— WHAT NEEDS TO BE DONE —
Please reproduce verbatim the lines below, from the first through the one with "Instr.jump 0x203 ≠ .setIndexCharacter".

(Source data)
- - -
/-- Jump is none of the operations that a clause leaves out, so that it meets the premise of each. -/
theorem witness_OperationsWriteOnlyTheirElements :
    (∃ t, exec (.jump 0x203) inside = .next t) ∧
    (∀ x, Instr.jump 0x203 ≠ .storeBCD x ∧ Instr.jump 0x203 ≠ .regDump x) ∧
    Instr.jump 0x203 ≠ .clearDisplay ∧ (∀ x y n, Instr.jump 0x203 ≠ .drawSprite x y n) ∧
    (∀ x addr, Instr.jump 0x203 ≠ .setIndex addr ∧ Instr.jump 0x203 ≠ .addIndex x ∧
      Instr.jump 0x203 ≠ .setIndexCharacter x) ∧
    (∀ addr, Instr.jump 0x203 ≠ .call addr) ∧ Instr.jump 0x203 ≠ .ret ∧
    (∀ x, Instr.jump 0x203 ≠ .setDelayTimer x) ∧ (∀ x, Instr.jump 0x203 ≠ .setSoundTimer x) ∧
    (∀ x, Instr.jump 0x203 ≠ .getKeyPress x) ∧ ∀ x val, Instr.jump 0x203 ≠ .rand x val := by
  refine ⟨⟨_, rfl⟩, ?_⟩
  simp

theorem witness_NoOperationReadsTheSoundTimer :
    ∃ t, exec (.setSoundTimer 1) { inside with ST := 3 } = .next t := ⟨_, rfl⟩

/-- StepKeepsTheBlockInvariants, StepKeepsTheMemoryCanonical and StepKeepsThePcBounds: a state that meets them with the
tracker armed, the stack full and `pc` at its bound, and its step. -/
theorem witness_invariants :
    ∃ t, (BlockInv { State.reset with sp := 16, kbTracking := true, kbLastReleased := some 15, pc := 0x10FE } ∧
      PcInv { State.reset with sp := 16, kbTracking := true, kbLastReleased := some 15, pc := 0x10FE } ∧
      State.reset.mem.wf = true) ∧
      step { State.reset with sp := 16, kbTracking := true, kbLastReleased := some 15, pc := 0x10FE } = .next t :=
  ⟨_, by decide, rfl⟩

end Sys2Proof.Tests
end

/-! PROOFS. The state of the block (10_state.md): what an operation can do, the elements it leaves, and the invariants of
a step. -/

namespace Sys2Proof.Machine

/-! ## What an operation can do -/

/-- What the operation `i` can do to the state `s`, by the kind of its effect: the state it answers is `s` with these
updates (rules R22 to R36). `exec_next` ties it to `exec`. -/
inductive Effect (s : State) : Instr → State → Prop
  /-- A fault of the operation (rule R105). -/
  | fault (i : Instr) (cause : Cause) (info : FaultInfo) : Effect s i (takeFault (s.pc - 2) cause info s)
  /-- General registers alone, and of them those that the register table lists (rule R23). -/
  | registers (i : Instr) (V : Vector Byte 16) (hV : ∀ r : Reg, writesReg i r = false → V[r] = s.V[r]) :
      Effect s i (s.setRegs V)
  /-- `pc` alone: a jump, or a skip that is taken or not (rules R108, R121, R123). -/
  | goto (i : Instr) (a : Halfword) (ha : a = s.pc ∨ a = s.pc + 2 ∨ a.toNat ≤ 0x10FE) : Effect s i (s.setPc a)
  | call (addr : Addr) (hsp : s.sp.val < 16) : Effect s (.call addr) ((s.push s.pc).setPc (addressOperand addr))
  | ret : Effect s .ret (s.dropTop.setPc s.topOfStack)
  | rand (x : Reg) (val b : Byte) : Effect s (.rand x val) (s.countDraw.setReg x b)
  | clearDisplay : Effect s .clearDisplay (s.setFrame clearFrame)
  | drawSprite (x y : Reg) (n : Nibble) : Effect s (.drawSprite x y n) (drawAtIndex x y n.toNat s)
  | setIndex (addr : Addr) : Effect s (.setIndex addr) (s.setIndex (addressOperand addr))
  | addIndex (x : Reg) : Effect s (.addIndex x) (s.setIndex (indexPlus s.I (s.reg x)))
  | setIndexCharacter (x : Reg) : Effect s (.setIndexCharacter x) (s.setIndex (glyphAddress (s.reg x)))
  | storeBCD (x : Reg) : Effect s (.storeBCD x) (storeDigits x s)
  | regDump (x : Reg) : Effect s (.regDump x) (dumpFirst x s)
  | setDelayTimer (x : Reg) : Effect s (.setDelayTimer x) (s.setDelay (s.reg x))
  | setSoundTimer (x : Reg) : Effect s (.setSoundTimer x) (s.setSound (s.reg x))
  /-- The three outcomes of rule R216. -/
  | keyArms (x : Reg) : Effect s (.getKeyPress x) s.arm.repeatInstruction
  | keyRepeats (x : Reg) : Effect s (.getKeyPress x) s.repeatInstruction
  | keyCompletes (x : Reg) (b : Byte) : Effect s (.getKeyPress x) (s.disarm.setReg x b)

/-- A write to a listed register leaves the registers that are not listed. -/
theorem setReg_keeps_unlisted {i : Instr} {x : Reg} (hx : writesReg i x = true) (s : State) (b : Byte) (r : Reg)
    (hr : writesReg i r = false) : (s.setReg x b).V[r] = s.V[r] := by
  have hne : r ≠ x := by
    rintro rfl
    simp [hx] at hr
  rw [setReg_V_get, if_neg hne]

theorem Effect.setReg {i : Instr} {x : Reg} (s : State) (b : Byte)
    (hx : writesReg i x = true := by simp [writesReg]) :
    Effect s i (s.setReg x b) :=
  .registers i _ (setReg_keeps_unlisted hx s b)

theorem Effect.setReg_setReg {i : Instr} {x y : Reg} (s : State) (b c : Byte)
    (hx : writesReg i x = true := by simp [writesReg]) (hy : writesReg i y = true := by simp [writesReg]) :
    Effect s i ((s.setReg x b).setReg y c) :=
  .registers i _ fun r hr =>
    (setReg_keeps_unlisted hy (s.setReg x b) c r hr).trans (setReg_keeps_unlisted hx s b r hr)

theorem Effect.skipIf (i : Instr) (s : State) (c : Bool) : Effect s i (s.skipIf c) := by
  cases c with
  | false => exact .goto i s.pc (.inl rfl)
  | true => exact .goto i (s.pc + 2) (.inr (.inl rfl))

theorem Effect.keySkip (i : Instr) (s : State) (x : Reg) (c : Bool) :
    Effect s i (if s.V[x].toNat ≥ 16 then takeFault (s.pc - 2) .keyOutOfRange (.key s.V[x]) s else s.skipIf c) :=
  iteInduction (fun _ => .fault i _ _) fun _ => .skipIf i s c

/-- A load of the first registers leaves the registers after them (rule R175). -/
theorem Effect.regLoad (x : Reg) (s : State) : Effect s (.regLoad x) (loadFirst x s) := by
  refine .registers _ _ fun r hr => ?_
  have hlt : ¬ r.val < regCount x := Nat.not_lt_of_le (not_le.mp (of_decide_eq_false hr) : x < r)
  rw [get_loadRegs, if_neg hlt]

theorem Effect.getKeyPress (x : Reg) (s : State) :
    Effect s (.getKeyPress x)
      (if s.kbTracking then
         match s.kbLastReleased with
         | some k => s.disarm.setReg x (BitVec.ofNat 8 k.val)
         | none => s.repeatInstruction
       else s.arm.repeatInstruction) := by
  split
  · split
    · exact .keyCompletes x _
    · exact .keyRepeats x
  · exact .keyArms x

/-- Every operation answers a next state, by one of the effects. -/
theorem exec_next (i : Instr) (s : State) : ∃ t, exec i s = .next t ∧ Effect s i t := by
  cases i with
  | clearDisplay => exact ⟨_, rfl, .clearDisplay⟩
  | ret => exact ⟨_, exec_ret_next s, iteInduction (fun _ => .fault _ _ _) fun _ => .ret⟩
  | jump addr =>
    have ha : (addressOperand addr).toNat ≤ 0x10FE := by
      rw [addressOperand_toNat]
      omega
    exact ⟨_, rfl, .goto _ _ (.inr (.inr ha))⟩
  | call addr =>
    exact ⟨_, exec_call_next addr s, iteInduction (fun _ => .fault _ _ _) fun h => .call addr (by omega)⟩
  | skipEqVal x val => exact ⟨_, rfl, .skipIf _ _ _⟩
  | skipNotEqVal x val => exact ⟨_, rfl, .skipIf _ _ _⟩
  | skipEq x y => exact ⟨_, rfl, .skipIf _ _ _⟩
  | setVal x val => exact ⟨_, rfl, .setReg s _⟩
  | addVal x val => exact ⟨_, rfl, .setReg s _⟩
  | copy x y => exact ⟨_, rfl, .setReg s _⟩
  | or x y => exact ⟨_, rfl, .setReg s _⟩
  | and x y => exact ⟨_, rfl, .setReg s _⟩
  | xor x y => exact ⟨_, rfl, .setReg s _⟩
  | add x y => exact ⟨_, rfl, .setReg_setReg s _ _⟩
  | subtract x y => exact ⟨_, rfl, .setReg_setReg s _ _⟩
  | shiftRight x => exact ⟨_, rfl, .setReg_setReg s _ _⟩
  | difference x y => exact ⟨_, rfl, .setReg_setReg s _ _⟩
  | shiftLeft x => exact ⟨_, rfl, .setReg_setReg s _ _⟩
  | skipNotEq x y => exact ⟨_, rfl, .skipIf _ _ _⟩
  | setIndex addr => exact ⟨_, rfl, .setIndex addr⟩
  | jumpOffset addr =>
    have ha : (offsetAddress addr (s.reg 0)).toNat ≤ 0x10FE := by
      rw [offsetAddress_toNat]
      omega
    exact ⟨_, rfl, .goto _ _ (.inr (.inr ha))⟩
  | rand x val => exact ⟨_, rfl, .rand x val _⟩
  | drawSprite x y n =>
    exact ⟨_, exec_drawSprite_next x y n s, iteInduction (fun _ => .drawSprite x y n) fun _ => .fault _ _ _⟩
  | skipKeyPressed x => exact ⟨_, exec_skipKeyPressed_next x s, .keySkip _ s x _⟩
  | skipKeyNotPressed x => exact ⟨_, exec_skipKeyNotPressed_next x s, .keySkip _ s x _⟩
  | getDelayTimer x => exact ⟨_, rfl, .setReg s _⟩
  | getKeyPress x => exact ⟨_, exec_getKeyPress_next x s, .getKeyPress x s⟩
  | setDelayTimer x => exact ⟨_, rfl, .setDelayTimer x⟩
  | setSoundTimer x => exact ⟨_, rfl, .setSoundTimer x⟩
  | addIndex x => exact ⟨_, rfl, .addIndex x⟩
  | setIndexCharacter x => exact ⟨_, rfl, .setIndexCharacter x⟩
  | storeBCD x => exact ⟨_, exec_storeBCD_next x s, iteInduction (fun _ => .storeBCD x) fun _ => .fault _ _ _⟩
  | regDump x => exact ⟨_, exec_regDump_next x s, iteInduction (fun _ => .regDump x) fun _ => .fault _ _ _⟩
  | regLoad x => exact ⟨_, exec_regLoad_next x s, iteInduction (fun _ => .regLoad x s) fun _ => .fault _ _ _⟩

/-- The inversion of `exec`: the state it answers is one of the effects of the operation. -/
theorem exec_effect {i : Instr} {s t : State} (h : exec i s = .next t) : Effect s i t := by
  obtain ⟨u, hu, e⟩ := exec_next i s
  obtain rfl : u = t := Host.Outcome.next.inj (hu.symm.trans h)
  exact e

/-! ## The elements an operation leaves -/

section

variable {i : Instr} {s t : State}

theorem Effect.V_get_eq (h : Effect s i t) {r : Reg} (hr : writesReg i r = false) : t.V[r] = s.V[r] := by
  cases h with
  | registers _ V hV => exact hV r hr
  | rand x val b => exact setReg_keeps_unlisted (by simp [writesReg]) s.countDraw b r hr
  | drawSprite x y n => exact setReg_keeps_unlisted (by simp [writesReg]) (s.setFrame _) _ r hr
  | keyCompletes x b => exact setReg_keeps_unlisted (by simp [writesReg]) s.disarm b r hr
  | _ => rfl

theorem Effect.mem_eq (h : Effect s i t) (hi : ∀ x, i ≠ .storeBCD x ∧ i ≠ .regDump x) : t.mem = s.mem := by
  cases h with
  | storeBCD x => exact absurd rfl (hi x).1
  | regDump x => exact absurd rfl (hi x).2
  | _ => rfl

theorem Effect.FB_eq (h : Effect s i t) (hc : i ≠ .clearDisplay) (hd : ∀ x y n, i ≠ .drawSprite x y n) :
    t.FB = s.FB := by
  cases h with
  | clearDisplay => exact absurd rfl hc
  | drawSprite x y n => exact absurd rfl (hd x y n)
  | _ => rfl

theorem Effect.I_eq (h : Effect s i t)
    (hi : ∀ x addr, i ≠ .setIndex addr ∧ i ≠ .addIndex x ∧ i ≠ .setIndexCharacter x) : t.I = s.I := by
  cases h with
  | setIndex addr => exact absurd rfl (hi 0 addr).1
  | addIndex x => exact absurd rfl (hi x 0).2.1
  | setIndexCharacter x => exact absurd rfl (hi x 0).2.2
  | _ => rfl

theorem Effect.stack_eq (h : Effect s i t) (hi : ∀ addr, i ≠ .call addr) : t.stack = s.stack := by
  cases h with
  | call addr => exact absurd rfl (hi addr)
  | _ => rfl

theorem Effect.sp_eq (h : Effect s i t) (hc : ∀ addr, i ≠ .call addr) (hr : i ≠ .ret) : t.sp = s.sp := by
  cases h with
  | call addr => exact absurd rfl (hc addr)
  | ret => exact absurd rfl hr
  | _ => rfl

theorem Effect.DT_eq (h : Effect s i t) (hi : ∀ x, i ≠ .setDelayTimer x) : t.DT = s.DT := by
  cases h with
  | setDelayTimer x => exact absurd rfl (hi x)
  | _ => rfl

theorem Effect.ST_eq (h : Effect s i t) (hi : ∀ x, i ≠ .setSoundTimer x) : t.ST = s.ST := by
  cases h with
  | setSoundTimer x => exact absurd rfl (hi x)
  | _ => rfl

theorem Effect.tracker_eq (h : Effect s i t) (hi : ∀ x, i ≠ .getKeyPress x) :
    t.kbTracking = s.kbTracking ∧ t.kbLastReleased = s.kbLastReleased := by
  cases h with
  | keyArms x => exact absurd rfl (hi x)
  | keyCompletes x => exact absurd rfl (hi x)
  | _ => exact ⟨rfl, rfl⟩

theorem Effect.draws_eq (h : Effect s i t) (hi : ∀ x val, i ≠ .rand x val) : t.draws = s.draws := by
  cases h with
  | rand x val b => exact absurd rfl (hi x val)
  | _ => rfl

/-- No operation writes the key levels, the deadlines, the parameters or the record of the host. -/
theorem Effect.host_eq (h : Effect s i t) :
    t.KEY = s.KEY ∧ t.nextInstructionDeadline = s.nextInstructionDeadline ∧
    t.nextTimerDeadline = s.nextTimerDeadline ∧ t.hostMoves = s.hostMoves ∧ t.lastNow = s.lastNow ∧
    t.unitsPerMs = s.unitsPerMs ∧ t.timerPeriod = s.timerPeriod ∧ t.glyphs = s.glyphs := by
  cases h with
  | _ => exact ⟨rfl, rfl, rfl, rfl, rfl, rfl, rfl, rfl⟩

end

/-- Settles O45: a register that no effect of the operation lists is left. -/
theorem operationsWriteOnlyTheirRegisters : Obligations.OperationsWriteOnlyTheirRegisters :=
  fun _ _ _ h _ hr => (exec_effect h).V_get_eq hr

/-- Settles O46, element by element over the effects. -/
theorem operationsWriteOnlyTheirElements : Obligations.OperationsWriteOnlyTheirElements := by
  intro i s t h
  have e := exec_effect h
  exact ⟨fun hi a => by rw [e.mem_eq hi], e.FB_eq, e.I_eq, fun hc => ⟨e.stack_eq hc, e.sp_eq hc⟩,
    e.DT_eq, e.ST_eq, e.tracker_eq, e.draws_eq, e.host_eq⟩

/-! ## The sound timer -/

section

variable {s t : State} (b : Byte)

theorem skipIf_setSound (s : State) (c : Bool) : (s.setSound b).skipIf c = (s.skipIf c).setSound b := by
  cases c with
  | false => rfl
  | true => rfl

theorem next_skipIf_setSound {c : Bool} {o o' : Host.Outcome State Fault Refusal} (h : o = .next t)
    (ho : o = .next (s.skipIf c)) (ho' : o' = .next ((s.setSound b).skipIf c)) :
    o' = .next (t.setSound b) := by
  obtain rfl : t = s.skipIf c := Host.Outcome.next.inj (h.symm.trans ho)
  rw [ho', skipIf_setSound]

/-- Two outcomes that choose by the same condition between states that differ in the sound timer alone. -/
theorem next_setSound_of_ite {o o' : Host.Outcome State Fault Refusal} {c : Prop} [Decidable c] {u v u' v' : State}
    (h : o = .next t) (ho : o = .next (if c then u else v)) (ho' : o' = .next (if c then u' else v'))
    (hu : u' = u.setSound b) (hv : v' = v.setSound b) : o' = .next (t.setSound b) := by
  obtain rfl : t = if c then u else v := Host.Outcome.next.inj (h.symm.trans ho)
  rw [ho', hu, hv, apply_ite (State.setSound · b)]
- - -
— OUTPUT FOR THIS EXERCISE —
/-- Jump is none of the operations that a clause leaves out, so that it meets the premise of each. -/
theorem witness_OperationsWriteOnlyTheirElements :
    (∃ t, exec (.jump 0x203) inside = .next t) ∧
    (∀ x, Instr.jump 0x203 ≠ .storeBCD x ∧ Instr.jump 0x203 ≠ .regDump x) ∧
    Instr.jump 0x203 ≠ .clearDisplay ∧ (∀ x y n, Instr.jump 0x203 ≠ .drawSprite x y n) ∧
    (∀ x addr, Instr.jump 0x203 ≠ .setIndex addr ∧ Instr.jump 0x203 ≠ .addIndex x ∧
      Instr.jump 0x203 ≠ .setIndexCharacter x) ∧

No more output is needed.